/-- How a poll transaction's present attempt ends (R107, R142, R148). -/
inductive PollEnd where
  | response (d : FieldData)
  /-- parity, framing, CRC or encoding error, or a wrong address or function in the response -/
  | corrupt
  /-- no response within the timeout; on I2C, no acknowledgement, or a stretch over 25 ms -/
  | silent
  /-- a Modbus exception -/
  | exception (code : Nat)
  /-- an SDI-12 sensor states its measurement time in s -/
  | announce (sec : Nat)
  /-- the engine meets an illegal microinstruction (R121) -/
  | illegal
deriving DecidableEq, Repr

/-- One unit of unsolicited input (R103). -/
inductive Unsolicited where
  /-- a CAN FD data frame: identifier and format, data field (R134) -/
  | canFrame (id : Nat) (ext : Bool) (bytes : List Nat)
  /-- a part 103 event message: control device, instance, 10-bit event information (R145) -/
  | daliEvent (dev inst info : Nat)
  /-- a received byte-stream frame (R131) -/
  | uartFrame (bytes : List Nat)
deriving DecidableEq, Repr

/-- What a place's housekeeping step is (R103, R121, R131, R136). -/
inductive House where
  | plain
  /-- a byte stream's frame is sent from its queue; a character error; a receive overrun -/
  | sendFrame
  | charError
  | overrun
  /-- a CAN FD controller enters the error-passive state -/
  | errorPassive
  /-- the engine meets an illegal microinstruction -/
  | illegal
deriving DecidableEq, Repr

/-- How the present attempt at a command, or at its read-back, ends (R116, R117, R146, R148). -/
inductive CmdEnd where
  /-- an acknowledgement that carries the value, or the response of the read-back -/
  | value (d : FieldData)
  /-- the device accepts the write without giving the value; on CAN FD the binding receives its own frame back, and a DALI-2
  group or broadcast frame has been sent without collision -/
  | accepted
  /-- as for a poll -/
  | corrupt
  | silent
  | exception (code : Nat)
  /-- the device refused, by a data byte not acknowledged or the like -/
  | rejected
  /-- the binding finds it cannot write the object -/
  | cannotWrite
deriving DecidableEq, Repr

/-- How copper training ends (R191). -/
inductive TrainEnd where
  /-- qualified at a rate coded as RATE_MAX, with a margin in 0.1 dB and a duration in us -/
  | up (rate margin us : Nat)
  /-- both ends have the same ROLE -/
  | wiring
  /-- no rate qualifies -/
  | noRate
deriving DecidableEq, Repr

/-- Why a link goes down (R194, Table 6). -/
inductive DownCause where
  | noSignal
  | lockLost
deriving DecidableEq, Repr

/-- How a received frame ends (R237, R238). -/
inductive EndCode where
  | good
  | stomp
  /-- a reserved control block inside the frame (R222) -/
  | badBlock
  /-- the ingress link went down before the END block -/
  | cut
deriving DecidableEq, Repr

/-- A Yomel frame: the header of R223 and the payload of R225. -/
structure Frame where
  dest : Nat
  src : Nat
  cls : Nat
  typ : Nat
  sq : Nat
  ring : Nat
  hops : Nat
  west : Bool
  bcast : Bool
  retry : Bool
  replay : Bool
  far : Bool
  fabric : Bool
  entry : Nat
  aux : Nat
  payload : List Word
deriving DecidableEq, Repr

/-- A frame as a port receives it: the frame, the HCHK and CRC-32 that came with it, its END block, and, on a protected
hop, the counter block and whether the GCM tag passes (R224, R225, R506, R511). -/
structure RxFrame where
  frame : Frame
  hchk : Nat
  crc : Nat
  fin : EndCode
  epoch : Nat
  count : Nat
  tagOk : Bool
  /-- control blocks of a reserved type received since the frame before it, outside frames (R222) -/
  strays : Nat
deriving DecidableEq, Repr

/-- What a consumer's check of one item finds (R285 to R287). -/
inductive ItemCheck where
  | ok
  | pointerCopies
  | tagMismatch
  | checkMismatch
  | doubleBit
deriving DecidableEq, Repr

/-- A BAR0 access at a dword's byte offset (R307 to R309); a write says whether its byte enables cover bytes 0 to 2. -/
inductive BarAccess where
  | read (byteOff : Nat)
  | write (byteOff : Nat) (dword : BitVec 32) (covered : Bool)
deriving DecidableEq, Repr

/-- The three resets of R332. -/
inductive LinkReset where
  | linkDown
  | hotReset
  | flr
deriving DecidableEq, Repr

/-- PCI Express errors of R330. -/
inductive PcieError where
  | correctable
  | uncorrectable (poisonedWrite : Bool)
deriving DecidableEq, Repr

/-- A SETUP of R337 to R362: the requests that the device function and the hub part answer themselves, and any other. -/
inductive UsbRequest where
  | setAddress (a : Nat)
  | setConfiguration (on : Bool)
  | hubConfiguration (on : Bool)
  | remoteWakeup (deviceFunction on : Bool)
  | deskWrite (first : Nat) (bytes : List Nat) (wIndex : Nat)
  | deskRead (first len : Nat) (wIndex : Nat)
  | getFrequency
  | getValidity
  | hubDescriptor
  | deviceDescriptor (hubPart : Bool)
  | bosDescriptor (hubPart : Bool)
  | configuration
  /-- to a control that does not exist (R354) -/
  | noControl
  | other
deriving DecidableEq, Repr

/-- The feed states a voltage moves a feed to (R413, Table 2). -/
inductive FeedTo where
  | absent
  | under
  | over
  | qualifying
deriving DecidableEq, Repr

/-- What a supply channel senses (R422, R428): FSCnn_VIN and FSCnn_OUT in mV, and the current of pass FET and pre-charge
switch together, as the sense voltage it makes on R_sense, in µV. -/
structure Sensed where
  vin : Nat
  vout : Nat
  sense : Nat
deriving DecidableEq, Repr

/-- Causes of a channel trip (R424, R425). -/
inductive FscTrip where
  | shortDuringRamp
  | overcurrent
  | fastTrip
deriving DecidableEq, Repr

/-- Holds of a channel (R432), with the code HELD shows. -/
inductive FscHold where
  | feedWarn
  | powerState
  | vinLow
deriving DecidableEq, Repr

/-- What the retention monitors and the canary check find at a wake (R453, R455): bits over the five banks,
and over STW, SWC, RGA, RGB, FP0 to FP3, HIF. -/
structure RetentionFound where
  bankUv : BitVec 5
  bankCanary : BitVec 5
  domUv : BitVec 9
deriving DecidableEq, Repr

/-- The three steps of R483. -/
inductive StandinPhase where
  /-- the ring B ports have come up through the local loop, at these rates -/
  | selfTrained (rateE rateW : Nat)
  | seeded
deriving DecidableEq, Repr

/-- Causes of a core reset (R530), with the code GLB_RST shows. -/
inductive ResetCause where
  | aonReset
  | pwrgd
  | sysRst
  | restart
  | mothballed
deriving DecidableEq, Repr

/-- A configuration request (R532): the entry to or exit from D3hot, another write, or a read. -/
inductive CfgRequest where
  | powerState (d3 : Bool)
  | msixControl (enable functionMask : Bool)
  | msiControl (enable : Bool)
  | write (dwordIndex : Nat) (v : BitVec 32)
  | read (dwordIndex : Nat)
deriving DecidableEq, Repr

— HOW TO COMPLETE THIS TASK —
From the entries above, pull out each line that includes "engine".

— SOLUTION —
  /-- the engine meets an illegal microinstruction (R121) -/
  /-- the engine meets an illegal microinstruction -/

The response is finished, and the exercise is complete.